WebLLM supports streaming, allowing the AI to generate responses in chunks. This can be useful for long responses where you want real-time feedback.

const messages = [
  { role: "system", content: "You are a helpful AI assistant." },
  { role: "user", content: "Can you explain how the internet works?" },
];

// Enable streaming for real-time response
const chunks = await engine.chat.completions.create({
  messages,
  stream: true, // Enable streaming
  temperature: 0.7,
});

let response = "";
for await (const chunk of chunks) {
  response += chunk.choices[0]?.delta.content || "";
  console.log(response); // Output partial responses in real-time
}

In this example, the response will be streamed in parts, allowing the browser to display each part of the answer as it’s generated.

Conclusion #

WebLLM makes it incredibly easy to run large language models in the browser, with full support for chat completions, streaming, and more.
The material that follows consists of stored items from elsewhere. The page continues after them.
-- ==== Sys2Proof/Tests/Slice0.lean ====
section
/-! SUPPORT. The model's own tests: ill-formed commands are refused, the manual's worked examples come out, and single commands do on small states what the
manual says. -/
set_option Elab.async false
namespace Sys2Proof.Machine

/-! ### Well-formedness: one ill-formed command for each check -/

theorem test_wf_port : (Instr.focusSettled 24).wf = false := by decide
theorem test_wf_unit : (Instr.holdExpiry 96).wf = false := by decide
theorem test_wf_region : (Instr.spinupAdmit 4).wf = false := by decide
theorem test_wf_die : (Instr.dieFault 2).wf = false := by decide
theorem test_wf_axis : (Instr.axisHome 0 2 0).wf = false := by decide
theorem test_wf_lane : (Instr.laneRejoin 0 4).wf = false := by decide
theorem test_wf_lanes : (Instr.trainReady 0 16).wf = false := by decide
theorem test_wf_layer : (Instr.srvAcquire 0 8).wf = false := by decide
theorem test_wf_band : (Instr.srvSeek 0 34064).wf = false := by decide
theorem test_wf_host_port : (Instr.hostLinkDown 8).wf = false := by decide
theorem test_wf_channel : (Instr.channelDown 8 0).wf = false := by decide
theorem test_wf_session : (Instr.handshakeTimeout 0).wf = false ∧ (Instr.handshakeTimeout 257).wf = false := by decide
theorem test_wf_master : (Instr.dramRead 361 0 0).wf = false := by decide
theorem test_wf_tile : (Instr.tileFree (2 ^ 21) true).wf = false := by decide
theorem test_wf_word16 : (Instr.nop 1 65536).wf = false := by decide
theorem test_wf_word32 : (Instr.rcvDataWrite (2 ^ 32)).wf = false := by decide
theorem test_wf_word64 : (Instr.snoopRunWrite 0 0 (2 ^ 64)).wf = false := by decide
theorem test_wf_token : (Instr.addressToken (2 ^ 30)).wf = false := by decide
theorem test_wf_bytes : (Instr.hostFrame 0 0 [256]).wf = false := by decide
theorem test_wf_payload : (Instr.dataOut 1 0 true 0 0 0 0 0 (List.replicate 8193 0)).wf = false := by decide +kernel
theorem test_wf_level : (Instr.watchdogExpiry 1 24).wf = false ∧ (Instr.watchdogExpiry 4 0).wf = false := by decide
theorem test_wf_good : (Instr.watchdogExpiry 0 95).wf = true ∧ (Instr.srvSeek 23 34063).wf = true ∧ (Instr.nop 256 65535).wf = true := by decide

/-! ### The manual's worked examples -/

/-- The example of the PSA: side 1, layer 5, band turn 20,000, index 100, data track 2 (02_pyvo_media_format.md). -/
theorem test_psa : psaOf 1 5 20000 100 2 = 0x69388192 ∧ zoneOf 20000 = 57 ∧ sectorsOf 20000 = 125 ∧ psaValid 0x69388192 = true := by decide +kernel

/-- The same example's address mark carries 0xD271_03E8. -/
theorem test_mark : markBits ⟨1, 5, 20000, 1000⟩ = 0xD27103E8 ∧ decodeMark (encodeMark ⟨1, 5, 20000, 1000⟩) = some ⟨1, 5, 20000, 1000⟩ := by decide +kernel

/-- The verdict word of the retry example (05_decoding_and_retry.md). -/
theorem test_verdict : verdictWord 0 19 2 0 0 false true false false 611 1212 15 = 0x03C12F2632009300 := by decide

/-- The power calibration example (06_burning_and_verify.md): 12,446 µW, and 10,946 µW at slot 0. -/
theorem test_power : crossing (40 / 1000) 0 [10320, 10800, 11280, 11760, 12240, 12720, 13200, 13680]
    [-60 / 1000, -38 / 1000, -15 / 1000, 8 / 1000, 31 / 1000, 52 / 1000, 71 / 1000, 88 / 1000] = some 12446 ∧ scalePower 12446 44868 58008 128 = 10946 ∧
    10946 = 0x2AC2 := by decide +kernel

/-- Steps of a test slot about 12,000 µW (06_burning_and_verify.md). -/
theorem test_steps : (List.range 8).map (stepPower 12000 4) = [10320, 10800, 11280, 11760, 12240, 12720, 13200, 13680] := by decide +kernel

/-- The trim example (16_power_up_and_calibration.md): 144 at 31 °C, 135 at 68 °C; 162 is not plausible. -/
theorem test_trim : trimAt [154, 148, 142, 136, 131] 124 = 14536 ∧ trimCode [154, 148, 142, 136, 131] (-136) 124 = 144 ∧
    trimCode [154, 148, 142, 136, 131] (-136) 272 = 135 := by decide +kernel
theorem test_trim_judged : codeOf ⟨2, 17, [16, 0, 0, 9, 0, 7, 0, 0], 0, 0, [], 0⟩ 0 = 144 ∧
    calPlausible ⟨2, 17, [16, 0, 0, 9, 0, 7, 0, 0], 0, 0, [], 0⟩ 144 ⟨[154, 148, 142, 136, 131], 0, 0, 0, 0, 0⟩ true 124 = true ∧
    calPlausible ⟨2, 17, [16, 0, 16, 0, 0, 0, 16, 0], 0, 0, [], 0⟩ 162 ⟨[154, 148, 142, 136, 131], 0, 0, 0, 0, 0⟩ true 124 = false := by decide +kernel

/-- The check values of the snoop polynomials over "123456789" (R383). -/
theorem test_snoop : (List.range 4).map (fun p => snoopStep p (snoopInit p) [49, 50, 51, 52, 53, 54, 55, 56, 57]) =
    [0xE3069283, 0xCBF43926, 0x6C40DF5F0B497347, 0x29B1] := by decide +kernel

/-- Addresses and paths of the examples: D9 beam 2, the spindle counters of D9, event 157 (01, 19). -/
theorem test_addresses : unitBase 38 = 0x45A00000 ∧ (F.spinCnt_losses 9).addr = 0x45D00058 ∧ (F.evCfg_en 157).addr = 0x50F00274 ∧ (F.evCnt_count 157).addr = 0x50F01274 ∧
    clusterPath 9 5 = 0x2BA0 := by decide +kernel

/-- The sled move of the seek example (08_spindle_and_axes.md). -/
theorem test_sled : divFree ((20000 : Int) * 256000) (1500 * 100) = 34133 := by decide +kernel

/-! ### Single commands -/

/-- The next state of an answer. -/
def tNext (o : Host.Outcome State Fault Refusal) : Option State :=
  match o with
  | .next t => some t
  | .fault _ => none
  | .refused _ => none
This allows for dynamic AI-powered web applications that offer both performance and privacy benefits.

Key Takeaways: #

  • Client-side Execution: LLMs run entirely within the browser, offering privacy and speed advantages.
  • Streaming Support: Real-time response generation adds interactivity to your application.
  • OpenAI-style Interface: WebLLM supports familiar chat APIs, making it easy to integrate into existing projects.